Tenerezza è la parola che lubrifica la fastidiosa intrusione di ogni tragedia altrui nella più intima coscienza del medio utente della vetero televisione. È la classica strategia del cucciolo, una tecnica che non fallisce mai, sia nei vetusti quanto nei nuovi media. Vale per bambini macilenti e affamati stampigliati sulla cassetta delle elemosine, vale per i teneri gattini nel fulgore di Facebook. Nessuno la prenda come un’offesa alle proprie buone intenzioni, è solo perché conosciamo il lato oscuro della forza che ci siamo permessi una risposta goliardica alla «professionale» ricerca d’interpreti strappalacrime di classe «H»(che sta per handicap, i nostri figli sono così classificati, non ce lo siamo inventati noi).Mi credano i confezionatori di belle favole in prima serata, non c’è stato né dolo né premeditazione nel gesto che generò quell’hashtag così «crudo», da cui esplose l’indignazione collettiva.

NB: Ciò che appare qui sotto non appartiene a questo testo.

-- ==== Sys2Proof/Certificates/Slice0/Obligations.lean ====
section
/-!
DEFINITION. The statements about the stack: what each command comes to, its frame, the rules of the whole machine.
-/

/-! ## Terms of the statements -/

namespace Sys2Proof.Machine

/-- The registers a format A instruction over g registers reads and writes. -/
def infoA (f : FmtA) : Info := { reads := gN f.rs1 ++ gN f.rs2 ++ pN f.pred.toNat, writes := gN f.rd }

/-- The same of an instruction whose result is usable `n` tokens later where its predicate holds, and of the unit it occupies (R30). -/
def infoN (s : State) (i : Iss) (f : FmtA) (n : Nat) (unit : List Nat) : Info :=
  { reads := gN f.rs1 ++ gN f.rs2 ++ pN f.pred.toNat, writes := gN f.rd ++ unit, lat := s.latIf i f.pred f.neg n }

/-- The strand after an instruction that does `u` where its predicate holds, and nothing where it does not (R64). -/
def guarded (x : Strand) (pred : BitVec 3) (neg : Bool) (u : Strand → Strand) : Strand :=
  (if x.rp pred.toNat != neg then u x else x).next

/-- `c` issued by `i` in `s` goes on to a state in which the issuing strand is `x`, and nothing but that strand and issue's
own accounts has changed. -/
def GoesTo (c : Instr) (s : State) (i : Iss) (x : Strand) : Prop :=
  ∃ t, exec c s = .next t ∧ t.me i = x ∧ OnlyStrand s t i

/-- The integer instructions over two registers, with their results (R67). -/
def intTable : List ((Iss → FmtA → Instr) × (Word64 → Word64 → Word64)) :=
  [ (.add, fun a b => a + b), (.sub, fun a b => a - b), (.and, fun a b => a &&& b), (.or, fun a b => a ||| b),
    (.xor, fun a b => a ^^^ b), (.andn, fun a b => a &&& ~~~b), (.sll, fun a b => a <<< (b.toNat % 64)),
    (.srl, fun a b => a >>> (b.toNat % 64)), (.sra, fun a b => a.sshiftRight (b.toNat % 64)),
    (.min, fun a b => if a.toInt < b.toInt then a else b), (.max, fun a b => if a.toInt < b.toInt then b else a),
    (.minu, fun a b => if a.toNat < b.toNat then a else b), (.maxu, fun a b => if a.toNat < b.toNat then b else a) ]

/-- The multiplies, with their results (R67). -/
def mulTable : List ((Iss → FmtA → Instr) × (Word64 → Word64 → Word64)) :=
  [ (.mul, fun a b => a * b), (.mulh, fun a b => BitVec.ofInt 64 (a.toInt * b.toInt / 2 ^ 64)),
    (.mulhu, fun a b => BitVec.ofNat 64 (a.toNat * b.toNat / 2 ^ 64)) ]

/-- The divides, with their results (R67). -/
def divTable : List ((Iss → FmtA → Instr) × (Word64 → Word64 → Word64)) :=
  [ (.div, fun a b => if b = 0 then 0 else BitVec.ofInt 64 (a.toInt.tdiv b.toInt)),
    (.divu, fun a b => if b = 0 then 0 else BitVec.ofNat 64 (a.toNat / b.toNat)),
    (.rem, fun a b => if b = 0 then a else BitVec.ofInt 64 (a.toInt.tmod b.toInt)),
    (.remu, fun a b => if b = 0 then a else BitVec.ofNat 64 (a.toNat % b.toNat)) ]

/-- The integer instructions over rs1 alone, with their results (R67). -/
def intTable1 : List ((Iss → FmtA → Instr) × (Word64 → Word64)) :=
  [ (.clz, fun a => BitVec.ofNat 64 (clzBits a.toNat 64)), (.popc, fun a => BitVec.ofNat 64 (popBits a.toNat 64)),
    (.zext32, fun a => (a.setWidth 32).setWidth 64), (.sext32, fun a => (a.setWidth 32).signExtend 64) ]

/-- The immediate instructions whose result any imm12 gives (R68). -/
def immTable : List ((Iss → FmtI → Instr) × (Word64 → BitVec 12 → Word64)) :=
  [ (.addi, fun a m => a + m.signExtend 64), (.andi, fun a m => a &&& m.signExtend 64),
    (.ori, fun a m => a ||| m.signExtend 64), (.xori, fun a m => a ^^^ m.signExtend 64),
    (.shor, fun a m => (a <<< 12) ||| m.setWidth 64) ]

def infoI (f : FmtI) : Info := { reads := gN f.rs1 ++ pN f.pred.toNat, writes := gN f.rd }

/-- The compares (R69). -/
def cmpTable : List ((Iss → FmtA → Instr) × (Word64 → Word64 → Bool)) :=
  [ (.cmpEq, fun a b => a == b), (.cmpNe, fun a b => a != b), (.cmpLt, fun a b => decide (a.toInt < b.toInt)),
    (.cmpGe, fun a b => decide (b.toInt ≤ a.toInt)), (.cmpLtu, fun a b => decide (a.toNat < b.toNat)),
    (.cmpGeu, fun a b => decide (b.toNat ≤ a.toNat)), (.cmpBits, fun a b => (a &&& b) != 0) ]

/-- The predicate logic over two predicates (R69). -/
def plogTable : List ((Iss → FmtA → Instr) × (Bool → Bool → Bool)) :=
  [ (.pand, fun a b => a && b), (.por, fun a b => a || b), (.pxor, fun a b => a != b), (.pandn, fun a b => a && !b) ]

/-- The FP32 instructions with a result in rd: the value and flags of a strand's operands, whether rs2 is unused (R70), and the
tokens until the result is usable (R30). -/
def fpTable : List ((Iss → FmtA → Instr) × (Bool × Nat) × (Nat → Word32 → Word32 → Word32 → Word32 × Nat)) :=
  [ (.fadd, (false, 4), fun m _ a b => fpAdd m a b), (.fsub, (false, 4), fun m _ a b => fpSub m a b),
    (.fmul, (false, 4), fun m _ a b => fpMul m a b), (.fmadd, (false, 4), fun m d a b => fpFma m false d a b),
    (.fmsub, (false, 4), fun m d a b => fpFma m true d a b), (.fdiv, (false, 12), fun m _ a b => fpDiv m a b),
    (.fsqrt, (true, 12), fun m _ a _ => fpSqrt m a), (.fmin, (false, 4), fun _ _ a b => fpMinMax false a b),
    (.fmax, (false, 4), fun _ _ a b => fpMinMax true a b), (.fabs, (true, 0), fun _ _ a _ => (a &&& 0x7FFFFFFF#32, 0)),
    (.fneg, (true, 0), fun _ _ a _ => (a ^^^ 0x80000000#32, 0)), (.fcvtSW, (true, 4), fun m _ a _ => fpOfInt m a) ]

def infoFp (s : State) (i : Iss) (f : FmtA) (n : Nat) : Info :=
  { reads := gN f.rs1 ++ gN f.rs2 ++ gN f.rd ++ pN f.pred.toNat, writes := gN f.rd, fp := true,
    lat := s.latIf i f.pred f.neg n }

/-- The FP32 compares (R70). -/
def fpCmpTable : List ((Iss → FmtA → Instr) × (Word32 → Word32 → Bool × Nat)) :=
  [(.feq, fpEq), (.flt, fpLt), (.fle, fpLe)]

/-- The vector instructions that act lane by lane over v[rd], v[rs1] and v[rs2] (R71). -/
def vecTable : List ((Iss → FmtA → Instr) × (Nat → Word32 → Word32 → Word32 → Word32 × Nat)) :=
  [ (.vadd, fun m _ a b => fpAdd m a b), (.vsub, fun m _ a b => fpSub m a b), (.vmul, fun m _ a b => fpMul m a b),
    (.vfma, fun m d a b => fpFma m false d a b), (.vmin, fun _ _ a b => fpMinMax false a b),
    (.vmax, fun _ _ a b => fpMinMax true a b) ]

def infoV (s : State) (i : Iss) (f : FmtA) : Info :=
  { reads := vN f.rs1 ++ vN f.rs2 ++ vN f.rd ++ pN f.pred.toNat, writes := vN f.rd, fp := true,
    lat := s.latIf i f.pred f.neg 4 }

/-- Lane `k` of a vector register of a strand. -/
def vlane (x : Strand) (n : BitVec 5) (k : Nat) : Word32 := lane (x.rv n.toNat) k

Noi eravamo in viaggio per documentare un’Italia totalmente invisibile nei vostri zuccherosi prime time fatti di pacchi della cuccagna, simpatici preti di paese, ballerini (a volte) persino con difetto fisico. Tornavamo Tommy e io da una caccia all’ autistico fantasma, che non ci aveva certo messo addosso «tenerezza». Non è colpa nostra, ma era duro da fare male quello che abbiamo filmato in una settimana di «realismo famigliare» tra condomini e montagne. Abbiamo sfiorato maledetta ignoranza, cupa rassegnazione, vuoto pneumatico di solidarietà sociale e latitanza delle istituzioni. È stato così che ci siamo fermati a una piazzola sulla Salerno-Reggio Calabria, e davanti alle telecamere della nostra zoo factory abbiamo voluto comunicare il primo e più spontaneo pensiero che ci suggeriva la pretesa che fossimo pure teneri.
Non immaginavamo signori della tv che quella parolaccia da Youtube potesse arrivare a turbare la quiete delle vostre terrazze, invece è rimbalzata come una sassata di discolo tra le verzure dei vostri giardini pensili, ha squassato il nitore dei vostri pensatoi minimal e feng shui. Ha costretto molti di voi a dover ribadire i sacrosanti principi di rispetto per la diversità, per le categorie deboli, per la dignità ecc. Mai messo in dubbio che quell’esigenza di disabile tenerone sia scaturita in nome della più rigida osservanza al culto del politically correct, ma volevamo che sapeste che «è uno di noi» anche chi a volte si manifesta come brutto, cattivo, sgradevole e tutto sommato infame. Buona fiction a tutti!